The captain returned. “We’ll try to save the rest o’ that ’ere cotton, sir,” he said.
He looked out at the trembling smoke that betrayed their course so rashly, and from there back to the pursuer on the horizon. He waited a little longer, carefully calculating; then sent an order down the tube to the engineer. The dampers were shut off, and the fuel was changed to anthracite. Soon the smoke went down, and a hazy invisible stream puffed from the funnels instead. The Luz swung at right angles to her former course. The paddles threshed hopefully, and on she sped, leaving no track. The skipper gazed back at the lowering line, which ended abruptly on their port and trailed off toward the horizon with a telegraphy of deceit for the distant sail.
“You soldiers, colonel,” he announced, “don’t ’ave no monopoly on tricks and gammon, I’m a thinkin’. But I s’y, w’at if you and me go down to my cabin and have a noggin?”

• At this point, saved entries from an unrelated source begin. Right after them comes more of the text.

/-- A STORE-class message or RD that is not yet answered (R431): destination and stream, the message, when it was
first and last sent, the path last taken, and the task that waits. -/
structure OutMsg where
  store : Bool
  dst : Nat
  stream : Nat
  seq : Nat
  msg : Msg
  first : Nat
  last : Nat
  path : Nat
  task : Option Nat
  gw : Option (Nat × Msg) := none
  deriving DecidableEq, Repr

/-- The value of an ATOM performed for a source (R570). -/
structure AtomKept where
  rack : Nat
  acc : Bool
  src : Nat
  stream : Nat
  seq : Nat
  old : Word
  at_ : Nat
  deriving DecidableEq, Repr

/-- A destination's stream (R429): source rack, kind, index, stream index, next expected SEQ, messages held early,
and whether a store of it is being served. -/
structure InStream where
  rack : Nat
  acc : Bool
  src : Nat
  stream : Nat
  expect : Nat
  busy : Bool := false
  held : List (Nat × Msg) := []
  deriving DecidableEq, Repr

/-- A laser cartridge beside its register (R413, R523): feed kept lit, BIAS0, seconds ACTIVE, sum of biases. -/
structure Laser where
  bias0 : Nat := 0
  secs : Nat := 0
  sum : Nat := 0
  deriving DecidableEq, Repr

/-- The fabric (14); `resets` are the STREAM_RESET messages not yet acknowledged (R432). -/
structure FabState where
  ports : SMap Port := []
  outSeq : SMap Nat := []
  outs : List OutMsg := []
  resets : List Msg := []
  tag : Nat := 0
  ins : List InStream := []
  kept : List AtomKept := []
  lasers : SMap Laser := []
  deriving DecidableEq, Repr

/-! ## Traffic control -/

/-- Who waits in a delay queue (R442): a task, with whether its request is never refused and whether it is a write-back
(R445), or a host request. -/
inductive Delayed where
  | task (id : Nat) (keep : Bool) (wb : Bool)
  | host (req : LineReq)
  deriving DecidableEq, Repr

/-- A meter (R439, R446): rates and bursts in force, tokens in milli-bytes, last tick, delay queue, counts. -/
structure Meter where
  cir : Nat := 0
  xir : Nat := 0
  cbs : Nat := 0
  xbs : Nat := 0
  tc : Nat := 0
  tx : Nat := 0
  last : Nat := 0
  dq : List (Delayed × Nat) := []
  green : Nat := 0
  yellow : Nat := 0
  red : Nat := 0
  refused : Nat := 0
  deriving DecidableEq, Repr

/-- A port's gate list position (R451): entry, tick it began, and whether a switch is due. -/
structure Gate where
  entry : Nat := 0
  since : Nat := 0
  switch : Bool := false
  deriving DecidableEq, Repr

/-- Traffic control (15): meters, context map, shaper credits in 1/1024 byte, gate positions, and the virtual channel
that each port sends on with the tick at which that ends. -/
structure QosState where
  meters : SMap Meter := []
  ctxMap : SMap Nat := []
  shp : SMap Int := []
  gates : SMap Gate := []
  sending : SMap (Nat × Nat) := []
  deriving DecidableEq, Repr

/-! ## Host heads -/

/-- Progress of an SPDM responder on one transport (R462): requests served so far and the session. -/
structure Spdm where
  version : Bool := false
  caps : Bool := false
  algs : Bool := false
  handshake : Bool := false
  session : Bool := false
  keyGen : Nat := 0
  deriving DecidableEq, Repr

/-- A host head beside its registers (R453 to R469); `decErr` marks the decoders whose last commit failed (R457), `refusedIn` is
the interval of its first refusal that no event has told of (R460). -/
structure Head where
  bme : Bool := false
  unmasked : SMap Bool := []
  pend : SMap Bool := []
  decoders : SMap Decoder := []
  decErr : Nat := 0
  events : List Nat := []
  policy : BitVec 40 := 0
  timestamp : Word := 0
  ideKeys : Nat := 0
  refusedIn : Option Nat := none
  deriving DecidableEq, Repr

/-! ## Security -/

/-- A region table entry (R481 to R483); the range in units of 2 MiB. -/
structure Region where
  valid : Bool := false
  world : Bool := false
  combine : Bool := false
  enc : Bool := false
  key : Nat := 0
  dom : Nat := 0
  base : Nat := 0
  size : Nat := 0
  deriving DecidableEq, Repr

/-- A write of a grant code for a range of contexts (R484). -/
structure Grant where
  lo : Nat
  hi : Nat
  code : Nat
  deriving DecidableEq, Repr

/-- A key slot that holds a key (R489). -/
structure Key where
  bits : BitVec 512
  world : Bool
  deriving DecidableEq, Repr

/-- Worlds, regions, keys and firmware (17). The pending fields hold changes not yet acknowledged, by world. -/
structure SecState where
  regions : SMap Region := []
  grants : SMap (List Grant) := []
  keys : SMap Key := []
  moduleKey : BitVec 512 := 0
  pendRgn : SMap (Nat × Region) := []
  pendGrant : SMap (Nat × Grant) := []
  image : Image
  staged : Option Image := none
  svn : Nat := 0
  version : Nat := 0
  recovery : Nat := 0
  svnMin : Nat := 0
  udsLatched : Bool := true
  deriving DecidableEq, Repr

/-! ## Faults, health, recorder -/

/-- A recorder record (18, "Record"), less its CRC, which is computed. -/
structure Rec where
  seq : Nat
  opSec : Nat
  pcycle : Nat
  kind : Nat
  severity : Nat
  nest : Nat
  scope : Nat
  tick : Nat
  object : Nat
  count : Nat
  where_ : Nat
  cause : Nat
  extra : Nat
  deriving DecidableEq, Repr

/-- A part's score (R519, R521): S in 1/256 point, state 0 GOOD to 3 RETIRED, events scored. -/
structure Health where
  score : Nat := 0
  st : Nat := 0
  events : Nat := 0
  deriving DecidableEq, Repr

/-- A journal entry (R515): the task it names and the holders of its state. -/
structure JEnt where
  task : Nat
  holders : List PartId
  deriving DecidableEq, Repr

/-- A containment action in progress (R510 to R513): object, scope, NEST. -/
structure Action where
  obj : PartId
  scope : Nat
  nest : Nat
  deriving DecidableEq, Repr

/-- Containment, health, advisories and open records (18). -/
structure RasState where
  contained : List PartId := []
  moduleContained : Bool := false
  alertAdv : List Nat := []
  romOnly : Bool := false
  actions : List Action := []
  health : SMap Health := []
  healthAt : Nat := 0
  open_ : List Rec := []
  toFlash : List Rec := []
  nextSeq : Nat := 0
  dropped : Nat := 0
  advPhase : Bool := true
  plogPhase : Bool := true
  journal : List JEnt := []
  counterAt : Nat := 0
  secBase : Nat := 0
  deriving DecidableEq, Repr

/-- A counter entry (R527). `off` is how the module was last powered down: 1 OFFLINE, 2 loss of 48 V, 3 thermal. -/
structure CounterEnt where
  opSec : Nat
  pcycle : Nat
  dropped : Nat
  mask : Nat
  off : Nat
  deriving DecidableEq, Repr

/-- The recorder's flash (R527, R528): programmed records by SEQ, the newest counter entry. -/
structure Flash where
  records : SMap Rec := []
  counter : Option CounterEnt := none
  deriving DecidableEq, Repr

/-! ## Power -/

/-- Power and pins beside the registers (19): demands and the lengths of the current runs of low intervals, the issue
throttle, control intervals of the current millisecond and whether KTL_LVL was above 0 in one of them, droop stretches in
the current window, when the last control interval and the last droop window ended, when the reference was lost, whether a
removal request may be taken. -/
structure PwrState where
  lp : Nat := 0
  lt : Nat := 0
  lowP : Nat := 0
  lowT : Nat := 0
  throttle : Bool := false
  beats : Nat := 0
  hot : Bool := false
  droops : Nat := 0
  ctlAt : Nat := 0
  droopAt : Nat := 0
  refLostAt : Option Nat := none
  hpArmed : Bool := true
  deriving DecidableEq, Repr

Thus La Luz ran her last blockade, and came safely into port. She reached Tampico some two days before the Impératrice Eugénie. Whereupon Din Driscoll, as he was called anywhere off the muster roll, informed Don Anastasio that he 42 would continue with him on into the interior. And as seen already, Murguía humbly excused delay, though his guest was not invited, not wanted, and cordially hated besides. That meek smirk of Don Anastasio’s was the absurdest thing in all psychology.
Yet what perhaps aggravated the old man most was curiosity. He craved to know the errand of his young despot. In the doorway of the Tampico mesón he still hovered near, and ventured more questions.
“How was it that, that you happened to be sent, señor?” he asked.
“Well now,” observed the trooper, “there you go figuring it out that I was sent at all.”
“It must have been–uh, because you know Spanish. Are you a–a Texan, Señor Coronel?”
“They raised me in Missouri,” said the colonel. “But I learned to talk Pan-American some on the Santa Fé trail. We had wagon trains out of Kansas City when I was a good sight younger.”